Jakarta, Jejakpos.id – Pernyataan Panglima TNI Jenderal Agus Subiyanto terkait multifungsi menimbulkan pro dan kontra. TNI seharusnya fokus di bidang pertahanan dan keamanan.
“Ketika panglima endorse multifungsi sehingga revisi UU TNI jadi kebutuhan karena bukan lagi dwifungsi, ini sesuatu yang sangat bahaya dalam demokrasi,” tutur Ketua Centra Initiative Al Araf , Rabu (12/6/2024).
Al Araf mengingatkan kembali penghapusan dwifungsi ABRI saat reformasi 1998, dimana masyarakat sipil menghendaki tugas dan fungsi militer kembali ke barak dan menjalankan fungsi pertahanan.

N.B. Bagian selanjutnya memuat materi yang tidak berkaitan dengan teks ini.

-- ==== Sys2Proof/Machine/State.lean ====
section
/-! DEFINITION. The state of the machine, as plain data, and its value after `RESET`; the reasons a step can stop. -/

namespace Sys2Proof.Machine

/-- What an internal operation returns to the operation that called it (`00_scope.md` R10): a value local to the step
(`10_state.md` R23), kept so that an internal operation run by itself can be observed. DESIGN CHOICE (log 6), safe. -/
inductive Ret where
  | nothing
  /-- `consume_prefix` (R91) -/
  | bytes (sq : List Byte)
  /-- `FIND` (R101) -/
  | offset (o : Option Nat)
  /-- step 1 found `HDR` at `h` and the pass goes on (R102) -/
  | headerAt (h : Nat)
  /-- step 2 found `FTR` at `f` and the pass goes on (R103) -/
  | footerAt (h f : Nat)
  /-- `SCAN_PASS` (R102 to R104) -/
  | pass (r : PassResult)
  /-- the reason with which `SCAN` ended (R105) -/
  | scanned (why : Phase)
  /-- `PARSE` (R121) -/
  | parsed (p : Parsed)
  /-- `CSUM` (R125) -/
  | sum (c : Checksum)
  /-- `VERIFY` (R127) -/
  | verdict (b : Bool)
  /-- `DEMUX` (R141) -/
  | record (r : Record)
  /-- `CS_DECODE` (R142) -/
  | status (c : CsResult)
  /-- `CS_MATCH` (R143) -/
  | entry (m : Option (CsOp × CsPhase))
  deriving DecidableEq, Repr

/-- The state. `acc` and `ovf` are the two pieces of state of the block (R20). `out` and `presented` are what is seen
on its record ports (R33, R34). `live` tells the specified state from the one before the first `RESET` (R201). `cfg`
holds the parameters, which no operation writes (R33). `input` and `ret` are the model's own: what is presented in the
steps to come, and the value an internal operation returned.
`acc` is a byte list rather than a list of cells (DESIGN CHOICE, log 13, safe). -/
structure State where
  /-- `ACC` (R21), oldest byte first: offset `i` of R40 is index `i` -/
  acc       : List Byte
  /-- `OVF` (R25) -/
  ovf       : Bool
  /-- `OUT`, all records emitted since `RESET` (R33, R148) -/
  out       : List Record
  /-- the records presented on the ports in this step (R34, R191); DEDUCED (log 5), safe -/
  presented : List Record
  /-- a `RESET` has been given (R201); DEDUCED (log 11), safe -/
  live      : Bool
  /-- `ACC_CAP` and `CS_TABLE` of this instance (R9) -/
  cfg       : Params
  /-- what is presented in the coming steps, the next first (R48); DESIGN CHOICE (log 3), safe -/
  input     : List Presented
  /-- the value the last internal operation returned (R23) -/
  ret       : Ret
  deriving DecidableEq, Repr

/-- Reasons to fault: none. "No behaviour of this block is treated as `fault` or `stuck`"
(`93_implementation_defined.md`; `60_exceptions.md` R180), so no constructor is raised by anyone, which is safe. -/
inductive Fault where
  deriving DecidableEq, Repr

/-- Reasons a step is refused. -/
inductive Refusal where
  /-- Raised by an arm of `exec` that has no meaning yet; no arm raises it. Safe. -/
  | notModelled (mnemonic : String)
  /-- Raised by the meaning of `IN_OP = 3`: the spec gives the word no step (R164, E10). Safe. -/
  | reservedCommandWord
  /-- Raised by `step` when anything but `RESET` is presented before the first `RESET` (R201, U2). Safe. -/
  | beforeReset
  /-- Raised by `step` when what is presented is neither the block's own input nor a row of the opcode table. Safe. -/
  | undecodable (why : DecodeError)
  deriving DecidableEq, Repr

/-- The state right after `RESET` (R34, R200), with nothing presented yet. -/
def State.reset : State :=
  { acc := [], ovf := false, out := [], presented := [], live := true, cfg := Config.params, input := [],
    ret := .nothing }

end Sys2Proof.Machine
end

“Sejatinya fungsi militer dilatih dan dididik untuk perang jadi tidak ikut dalam domain sipil.” jelas dia.
Al Araf mengatakan komitmen reformasi tahun 1998 mengharuskan presiden dan DPR menjunjung tinggi komitmen tersebut. Agar kejadian di masa orde baru (orba) tidak terulang kembali.

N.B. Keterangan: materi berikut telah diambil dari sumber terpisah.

/-- The variant of the record of any bytes is the one whose condition R150 names, with the port, CS_KIND and event of
that variant. (Rests on 43_cmdstatus_demux.md R150; 43_cmdstatus_demux.md R141; 43_cmdstatus_demux.md R142;
43_cmdstatus_demux.md R143; 43_cmdstatus_demux.md R144; 43_cmdstatus_demux.md R147.) -/
def Obligations.RecordVariantAsCondition : Prop :=
  ∀ (c : Params) (f : List Byte), tableDistinct c = true →
    let r := recordOf c f
    (variantOf r = .malformed ↔ hdrOk r.parsed = false) ∧
    (∀ op ph, variantOf r = .cmdStatusKnown op ph ↔ ∃ h, r.parsed.fields = some h ∧ h.mode = 0x00#8 ∧
      h.valid = true ∧ ∃ u, usefulData r.parsed = some u ∧ (⟨u, op, ph⟩ : CsEntry) ∈ csTable c) ∧
    (variantOf r = .cmdStatusUnknown ↔ ∃ h, r.parsed.fields = some h ∧ h.mode = 0x00#8 ∧
      h.valid = true ∧ ∃ u, usefulData r.parsed = some u ∧ ∀ e ∈ csTable c, e.vector ≠ u) ∧
    (variantOf r = .cmdStatusInvalid ↔ ∃ h, r.parsed.fields = some h ∧ h.mode = 0x00#8 ∧ h.valid = false) ∧
    (variantOf r = .data ↔ ∃ h, r.parsed.fields = some h ∧ h.mode ≠ 0x00#8) ∧
    (r.port = .data ↔ variantOf r = .malformed ∨ variantOf r = .data) ∧
    ((csEvent r).valid = true ↔ ∃ op ph, variantOf r = .cmdStatusKnown op ph) ∧
    (variantOf r = .cmdStatusInvalid ↔ r.cs = .skipped)
end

“Waktu orba jadi blur dalam melihat sistem politik dan birokrasi karena birokrasi didominasi militer aktif dan karakter rezim otoritarian. Itu berbahaya,” ucap dia.
Al Araf mengatakan reformasi menjadikan demokrasi sebagai sistem politik. Sistem tersebutlah yang mewajibkan diferensiasi fungsi dan tugas antara militer dengan sipil.
“Militer menjalankan fungsi pertahanan, birokrasi memberi pelayanan ke publik dengan karakter dan doktrin berbeda,” pungkasnya.